-- ==== Sys2Proof/Machine/Spdm.lean ====
section
/-! DEFINITION. The SPDM 1.3 responder (R441, R561 to R563), and the packets of a session that carry sequence numbers (R438). The layout of its messages is that of DMTF DSP0274 1.3, which R441
names and does not restate (log 61). -/

namespace Sys2Proof.Machine

/-- The responder of a session before any request. -/
def Spdm.init : Spdm := ⟨false, false, false, [], [], []⟩

/-- The responder of a session. -/
def State.spdm (s : State) (n : Nat) : Spdm := Assoc.getD n Spdm.init s.hp.spdm

/-- Replaces the responder of a session. -/
def State.setSpdm (s : State) (n : Nat) (x : Spdm) : State := s.setHp { s.hp with spdm := Assoc.put n x s.hp.spdm }

/-- An ERROR response: its code and data. -/
def spdmError (code data : Nat) : List Byte := [0x13, 0x7F] ++ natBytes 1 code ++ natBytes 1 data

/-- Four fresh words as 32 bytes: the nonce of a response. -/
def State.nonce (s : State) : List Byte × State :=
  let a := s.fresh
  let b := a.2.fresh
  let c := b.2.fresh
  let d := c.2.fresh
  (wordBytes a.1 ++ wordBytes b.1 ++ wordBytes c.1 ++ wordBytes d.1, d.2)

/-- A response, and the state after it. -/
abbrev SpdmOut := List Byte × State

/-- Whether a request has the version agreed; all but GET_VERSION carry 1.3. -/
def spdmOk (msg : List Byte) (len : Nat) : Bool := decide (msg.head? = some 0x13) && decide (len ≤ msg.length)

/-- The error of a request that is not well formed. -/
def spdmBad (msg : List Byte) : List Byte := if msg.head? = some 0x13 then spdmError 1 0 else spdmError 0x41 0

/-- Appends a request and its response to the transcript that a signature covers. -/
def State.record (s : State) (n : Nat) (msg rsp : List Byte) : State :=
  let x := s.spdm n
  s.setSpdm n { x with transcript := x.transcript ++ msg ++ rsp }

/-- VERSION: only 1.3; the negotiation starts anew. -/
def State.answerVersion (s : State) (n : Nat) (msg : List Byte) : SpdmOut :=
  if msg.length < 4 ∨ msg.head? ≠ some 0x10 then (spdmError 0x41 0, s)
  else
    let rsp : List Byte := [0x10, 0x04, 0, 0, 0, 1] ++ natBytes 2 0x1300
    (rsp, s.setSpdm n { Spdm.init with version := true, transcript := msg ++ rsp })

/-- CAPABILITIES: certificates, challenge, signed measurements and chunks; CT_EXPONENT and the largest message are free values. -/
def State.answerCapabilities (s : State) (n : Nat) (msg : List Byte) : SpdmOut :=
  if !spdmOk msg 20 then (spdmBad msg, s)
  else if !(s.spdm n).version then (spdmError 4 0, s)
  else
    let r := s.fresh
    let k := ((s.session n).map (·.maxLen)).getD 1024
    let rsp : List Byte := [0x13, 0x61, 0, 0, 0] ++ natBytes 1 (bits r.1 7 0) ++ [0, 0] ++ natBytes 4 0x20016 ++ natBytes 4 k
      ++ natBytes 4 (max k (bits r.1 63 32))
    let x := r.2.spdm n
    (rsp, r.2.setSpdm n { x with caps := true, algs := false, transcript := x.transcript ++ msg ++ rsp })

/-- ALGORITHMS: DMTF measurements, SHA-384 for both uses, ECDSA P-384, as far as the request offers them. -/
def State.answerAlgorithms (s : State) (n : Nat) (msg : List Byte) : SpdmOut :=
  if !spdmOk msg 32 then (spdmBad msg, s)
  else if !(s.spdm n).caps then (spdmError 4 0, s)
  else
    let asym := if fieldNat msg 8 4 / 0x80 % 2 = 1 then 0x80 else 0
    let hash := if fieldNat msg 12 4 / 2 % 2 = 1 then 2 else 0
    let spec := fieldNat msg 6 1 % 2
    let rsp : List Byte := [0x13, 0x63, 0, 0] ++ natBytes 2 36 ++ natBytes 1 spec ++ [0] ++ natBytes 4 (4 * spec) ++ natBytes 4 asym
      ++ natBytes 4 hash ++ List.replicate 12 0 ++ [0, 0, 0, 0]
    let x := s.spdm n
    (rsp, s.setSpdm n { x with algs := decide (asym ≠ 0 ∧ hash ≠ 0), transcript := x.transcript ++ msg ++ rsp })

/-- DIGESTS: slot 0. -/
def State.answerDigests (s : State) (n : Nat) (msg : List Byte) : SpdmOut :=
  if !spdmOk msg 4 then (spdmBad msg, s)
  else if !(s.spdm n).algs then (spdmError 4 0, s)
  else
    let rsp : List Byte := [0x13, 0x01, 1, 1] ++ sha384 s.certificates
    (rsp, s.record n msg rsp)

/-- CERTIFICATE: a portion of the chain of slot 0 (R561). -/
def State.answerCertificate (s : State) (n : Nat) (msg : List Byte) : SpdmOut :=
  let c := s.certificates
  let off := fieldNat msg 4 2
  if !spdmOk msg 8 then (spdmBad msg, s)
  else if !(s.spdm n).algs then (spdmError 4 0, s)
  else if fieldNat msg 2 1 ≠ 0 ∨ c.length < off then (spdmError 1 0, s)
  else
    let k := min (fieldNat msg 6 2) (c.length - off)
    let rsp : List Byte := [0x13, 0x02, 0, 0] ++ natBytes 2 k ++ natBytes 2 (c.length - off - k) ++ sub c off k
    (rsp, s.record n msg rsp)

/-- The signature of the ALIAS ECDSA key over the transcript. -/
def State.spdmSign (s : State) (n : Nat) (msg rsp : List Byte) : List Byte :=
  (List.range 96).map (Config.signByte s.aliasKey ((s.spdm n).transcript ++ msg ++ rsp))

/-- A measurement in DMTF measurement-block form (R563); the type byte of its value is open (log 61). -/
def State.measBlock (s : State) (k : Nat) : List Byte :=
  natBytes 1 k ++ [1] ++ natBytes 2 51 ++ [Config.recordByte 100 k 0] ++ natBytes 2 48 ++ s.measurement k

/-- All measurement blocks. -/
def State.measBlocks (s : State) : List Byte := (List.range 11).flatMap (fun k => s.measBlock (k + 1))

/-- CHALLENGE_AUTH, signed by the ALIAS key (R550, R562). -/
def State.answerChallenge (s : State) (n : Nat) (msg : List Byte) : SpdmOut :=
  let typ := fieldNat msg 3 1
  if !spdmOk msg 44 then (spdmBad msg, s)
  else if !(s.spdm n).algs then (spdmError 4 0, s)
  else if fieldNat msg 2 1 ≠ 0 ∨ (typ ≠ 0 ∧ typ ≠ 1 ∧ typ ≠ 0xFF) then (spdmError 1 0, s)
  else
    let r := s.nonce
    let t := r.2
    let rsp : List Byte := [0x13, 0x03, 0, 1] ++ sha384 t.certificates ++ r.1 ++ (if typ = 0 then [] else sha384 t.measBlocks) ++ [0, 0]
      ++ sub msg 36 8
    let x := t.spdm n
    (rsp ++ t.spdmSign n msg rsp, t.setSpdm n { x with transcript := [] })

/-- MEASUREMENTS (R563): the count, one block or all; signed where the request asks for it. -/
def State.answerMeasurements (s : State) (n : Nat) (msg : List Byte) : SpdmOut :=
  let signed := decide (fieldNat msg 2 1 % 2 = 1)
  let op := fieldNat msg 3 1
  if !spdmOk msg (if signed then 45 else 12) then (spdmBad msg, s)
  else if !(s.spdm n).algs then (spdmError 4 0, s)
  else if 11 < op ∧ op ≠ 0xFF then (spdmError 1 0, s)
  else
    let r := s.nonce
    let t := r.2
    let blocks := if op = 0 then [] else if op = 0xFF then t.measBlocks else t.measBlock op
    let count := if op = 0 then 0 else if op = 0xFF then 11 else 1
    let rsp : List Byte := [0x13, 0x60] ++ natBytes 1 (if op = 0 then 11 else 0) ++ [0] ++ natBytes 1 count ++ natBytes 3 blocks.length
      ++ blocks ++ r.1 ++ [0, 0] ++ sub msg (if signed then 37 else 4) 8
    if signed then
      let x := t.spdm n
      (rsp ++ t.spdmSign n msg rsp, t.setSpdm n { x with transcript := [] })
    else (rsp, t.record n msg rsp)

/-- The response to a request by its code; every other request is unsupported (R562). -/
def State.answer (s : State) (n : Nat) (msg : List Byte) : SpdmOut :=
  match fieldNat msg 1 1 with
  | 0x84 => s.answerVersion n msg
  | 0xE1 => s.answerCapabilities n msg
  | 0xE3 => s.answerAlgorithms n msg
  | 0x81 => s.answerDigests n msg
  | 0x82 => s.answerCertificate n msg
  | 0x83 => s.answerChallenge n msg
  | 0xE0 => s.answerMeasurements n msg
  | k => (spdmError 7 k, s)

/-- Sends a response: one longer than the agreed MAX_LEN is kept for CHUNK_GET, with the ERROR LargeResponse (R441). -/
def State.spdmReply (n : Nat) (r : SpdmOut) : State :=
  let t := r.2
  let k := ((t.session n).map (·.maxLen)).getD 1024
  let large := decide (k < r.1.length)
  let bs := if large then spdmError 0x0F 0 ++ [1] else r.1
  let t1 := if large then t.setSpdm n { t.spdm n with outbound := r.1 } else t
  (t1.send (.spdm n bs)).sessionSend n [(.spdm, bs)]

/-- A request reaches the responder of an established session (R441). -/
def State.spdmIn (s : State) (n : Nat) (f : State → SpdmOut) : State :=
  s.when ((s.session n).any (·.established)) (fun t => State.spdmReply n (f t))

/-- CHUNK_SEND_ACK: the chunk is kept; the last one completes the large request, whose response the answer carries. -/
def State.answerChunk (s : State) (n : Nat) (msg : List Byte) : SpdmOut :=
  let first := decide (fieldNat msg 4 2 = 0)
  let size := fieldNat msg 8 4
  let data := sub msg (if first then 16 else 12) size
  let x := s.spdm n
  if !spdmOk msg 12 || decide (data.length ≠ size) then (spdmBad msg, s)
  else
    let whole := (if first then [] else x.inbound) ++ data
    let ack : List Byte := [0x13, 0x05, 0] ++ sub msg 3 1 ++ sub msg 4 2
    if fieldNat msg 2 1 % 2 = 0 then (ack, s.setSpdm n { x with inbound := whole })
    else
      let r := (s.setSpdm n { x with inbound := [] }).answer n whole
      (ack ++ r.1, r.2)

/-- CHUNK_RESPONSE: the next part of the large response. -/
def State.answerChunkGet (s : State) (n : Nat) (msg : List Byte) : SpdmOut :=
  let x := s.spdm n
  let k := ((s.session n).map (·.maxLen)).getD 1024
  let seqNo := fieldNat msg 4 2
  if !spdmOk msg 6 then (spdmBad msg, s)
  else if x.outbound.isEmpty then (spdmError 4 0, s)
  else
    let part := k - 16
    let off := seqNo * part
    let data := sub x.outbound off part
    let last := decide (x.outbound.length ≤ off + part)
    let size := if seqNo = 0 then natBytes 4 x.outbound.length else []
    let rsp : List Byte := [0x13, 0x06] ++ natBytes 1 (bitN last) ++ sub msg 3 1 ++ sub msg 4 2 ++ [0, 0] ++ natBytes 4 data.length
      ++ size ++ data
    (rsp, if last then s.setSpdm n { x with outbound := [] } else s)

/-! ## The requests -/

/-- Answers a message of any request code: what a packet held early does once it is next (R438, R562). -/
def State.spdmTake (n : Nat) (msg : List Byte) (s : State) : State :=
  s.spdmIn n (fun t =>
    match fieldNat msg 1 1 with
    | 0x85 => t.answerChunk n msg
    | 0x86 => t.answerChunkGet n msg
    | _ => t.answer n msg)

/-- An SPDM packet of a session comes in, with the answer of its request (R438, R441). -/
def State.spdmPacket (s : State) (h : BrosinHdr) (msg : List Byte) (f : State → Nat → List Byte → SpdmOut) : State :=
  s.sequenced (fun n m t => t.spdmIn n (fun u => f u n m)) State.spdmTake h .spdm msg

/-- DATA (R438, R442). -/
def execData (h : BrosinHdr) (payload : List Byte) : State → Out :=
  lift (fun s => s.sequenced State.spdmTake State.spdmTake h .data payload)

/-- NET (R455, R458). -/
def execNet (h : BrosinHdr) (payload : List Byte) : State → Out :=
  lift (fun s => s.sequenced State.spdmTake State.spdmTake h .net payload)

/-- GET_VERSION (R562). -/
def execGetVersion (h : BrosinHdr) (msg : List Byte) : State → Out := lift (fun s => s.spdmPacket h msg State.answerVersion)

/-- GET_CAPABILITIES (R562). -/
def execGetCapabilities (h : BrosinHdr) (msg : List Byte) : State → Out := lift (fun s => s.spdmPacket h msg State.answerCapabilities)

/-- NEGOTIATE_ALGORITHMS (R562). -/
def execNegotiateAlgorithms (h : BrosinHdr) (msg : List Byte) : State → Out := lift (fun s => s.spdmPacket h msg State.answerAlgorithms)

/-- GET_DIGESTS (R562). -/
def execGetDigests (h : BrosinHdr) (msg : List Byte) : State → Out := lift (fun s => s.spdmPacket h msg State.answerDigests)

/-- GET_CERTIFICATE (R561, R562). -/
def execGetCertificate (h : BrosinHdr) (msg : List Byte) : State → Out := lift (fun s => s.spdmPacket h msg State.answerCertificate)

/-- CHALLENGE (R562). -/
def execChallenge (h : BrosinHdr) (msg : List Byte) : State → Out := lift (fun s => s.spdmPacket h msg State.answerChallenge)

/-- GET_MEASUREMENTS (R563). -/
def execGetMeasurements (h : BrosinHdr) (msg : List Byte) : State → Out := lift (fun s => s.spdmPacket h msg State.answerMeasurements)

/-- CHUNK_SEND (R562). -/
def execChunkSend (h : BrosinHdr) (msg : List Byte) : State → Out := lift (fun s => s.spdmPacket h msg State.answerChunk)

/-- CHUNK_GET (R562): its response fits a packet. -/
def execChunkGet (h : BrosinHdr) (msg : List Byte) : State → Out := lift (fun s => s.spdmPacket h msg State.answerChunkGet)

/-- Any other request: UnsupportedRequest with the request's code (R562). -/
def execSpdmUnsupportedRequest (h : BrosinHdr) (msg : List Byte) : State → Out :=
  lift (fun s => s.spdmPacket h msg (fun t _ m => (spdmError 7 (fieldNat m 1 1), t)))

end Sys2Proof.Machine
end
════
Only the lines from the first line of the records through the one containing "def State.setSpdm (s" should be reproduced, exactly, with both of them included.

-- ==== Sys2Proof/Machine/Spdm.lean ====
section
/-! DEFINITION. The SPDM 1.3 responder (R441, R561 to R563), and the packets of a session that carry sequence numbers (R438). The layout of its messages is that of DMTF DSP0274 1.3, which R441
names and does not restate (log 61). -/

namespace Sys2Proof.Machine

/-- The responder of a session before any request. -/
def Spdm.init : Spdm := ⟨false, false, false, [], [], []⟩

/-- The responder of a session. -/
def State.spdm (s : State) (n : Nat) : Spdm := Assoc.getD n Spdm.init s.hp.spdm

/-- Replaces the responder of a session. -/
def State.setSpdm (s : State) (n : Nat) (x : Spdm) : State := s.setHp { s.hp with spdm := Assoc.put n x s.hp.spdm }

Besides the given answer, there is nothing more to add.